WHEREAS, the Company and Executive do not anticipate that there will be any
disputes between them or legal claims arising out of Executive’s resignation
from employment with the Company, but nevertheless, desire to ensure a
completely amicable parting and to settle fully and finally any and all
differences or claims that might arise out of Executive’s employment.
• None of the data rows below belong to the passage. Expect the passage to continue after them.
-- ==== Sys2Proof/Laws/Command.lean ====
section
/-! SUPPORT. Completing a command in a mailbox, and running one: what they leave, and the one equation that a served command whose tests pass follows. -/

namespace Sys2Proof.Machine

theorem SameButMail.refl (s : State) : SameButMail s s := ⟨_, _, _, _, rfl⟩

theorem SameButMail.trans {s t u : State} (h1 : SameButMail s t) (h2 : SameButMail t u) : SameButMail s u := by
  obtain ⟨_, _, _, _, rfl⟩ := h1
  obtain ⟨_, _, _, _, rfl⟩ := h2
  exact ⟨_, _, _, _, rfl⟩

theorem State.modBox_same (s : State) (m : Nat) (f : Mailbox → Mailbox) : SameButMail s (s.modBox m f) := ⟨_, _, _, _, rfl⟩

theorem State.setCause_same (s : State) (c : Nat) : SameButMail s (s.setCause c) := by
  obtain ⟨i, o, h⟩ := s.setCause_eq c
  rw [h]
  exact ⟨_, _, _, _, rfl⟩

theorem State.pushCompletion_same (s : State) (c : Nat) (e : Completion) : SameButMail s (s.pushCompletion c e) := by
  unfold State.pushCompletion
  exact SameButMail.trans ⟨_, _, _, _, rfl⟩ (State.setCause_same _ _)

theorem State.sendReply_same (s : State) (m : Nat) : SameButMail s (s.sendReply m) := by
  unfold State.sendReply
  split
  · exact .refl s
  · exact ⟨_, _, _, _, rfl⟩

/-- Everything that a completion can change. -/
theorem State.complete_same (s : State) (m : Nat) (st : Status) (d : Nat) (r : List Byte) : SameButMail s (s.complete m st d r) := by
  unfold State.complete
  dsimp only
  refine SameButMail.trans ?_ (State.sendReply_same _ _)
  split
  · exact SameButMail.trans ⟨_, _, _, _, rfl⟩ (State.pushCompletion_same _ _ _)
  · exact ⟨_, _, _, _, rfl⟩

@[simp] theorem State.complete_pending (s : State) (m : Nat) (st : Status) (d : Nat) (r : List Byte) : (s.complete m st d r).pending = s.pending := by
  obtain ⟨_, _, _, _, h⟩ := s.complete_same m st d r
  rw [h]

@[simp] theorem State.complete_ident (s : State) (m : Nat) (st : Status) (d : Nat) (r : List Byte) : (s.complete m st d r).ident = s.ident := by
  obtain ⟨_, _, _, _, h⟩ := s.complete_same m st d r
  rw [h]

@[simp] theorem State.complete_lease (s : State) (m : Nat) (st : Status) (d : Nat) (r : List Byte) : (s.complete m st d r).lease = s.lease := by
  obtain ⟨_, _, _, _, h⟩ := s.complete_same m st d r
  rw [h]

@[simp] theorem State.complete_cfg (s : State) (m : Nat) (st : Status) (d : Nat) (r : List Byte) : (s.complete m st d r).cfg = s.cfg := by
  obtain ⟨_, _, _, _, h⟩ := s.complete_same m st d r
  rw [h]

@[simp] theorem State.complete_events (s : State) (m : Nat) (st : Status) (d : Nat) (r : List Byte) : (s.complete m st d r).events = s.events := by
  obtain ⟨_, _, _, _, h⟩ := s.complete_same m st d r
  rw [h]

@[simp] theorem State.complete_dma (s : State) (m : Nat) (st : Status) (d : Nat) (r : List Byte) : (s.complete m st d r).dma = s.dma := by
  obtain ⟨_, _, _, _, h⟩ := s.complete_same m st d r
  rw [h]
NOW, THEREFORE, it is hereby agreed that:

1.Payment Upon Resignation. On the next regularly scheduled pay day following
the Resignation Date, the Company shall pay to Employee: (i) any earned or
accrued, but unpaid Base Salary and vacation through the Resignation Date; and
(ii) any unreimbursed business expenses accrued through the Resignation Date.
The Company will deduct normal withholdings for federal and state income taxes
and payroll taxes. Employee acknowledges that he is not owed any additional
compensation, benefits, or payment by virtue of his employment, or termination
of employment, except as provided pursuant to any benefit plans in which
Employee has participated.

2.Separation Benefits. In exchange for the general release of claims and other
good and valuable consideration, and only after the expiration of the seven day
revocation period described in Section 13 below, the Company agrees to pay and
provide to Executive the following:

The Company shall pay Executive in a lump sum an amount equivalent to twelve
(12) months of Executive’s Base Salary, and an amount equal to $266,539.55
representing earned but unpaid 2018 incentive compensation, from which all
proper taxes and withholdings will be taken, payable upon execution of this
Agreement and expiration of the seven (7) day Revocation Period described below
(“Salary Benefits”). The Company will also continue to provide group
hospitalization, health, dental care and life insurance benefits that are in
effect as of the Resignation Date as described in the Employment Agreement for a
period of eighteen (18) months following the Resignation Date (collectively
referred to with Salary Benefits as “Benefits”). Executive agrees that the
Benefits are in addition to any compensation Executive has earned from the
Company, and that Executive would not be entitled to the Benefits but for
Executive’s execution of this Agreement.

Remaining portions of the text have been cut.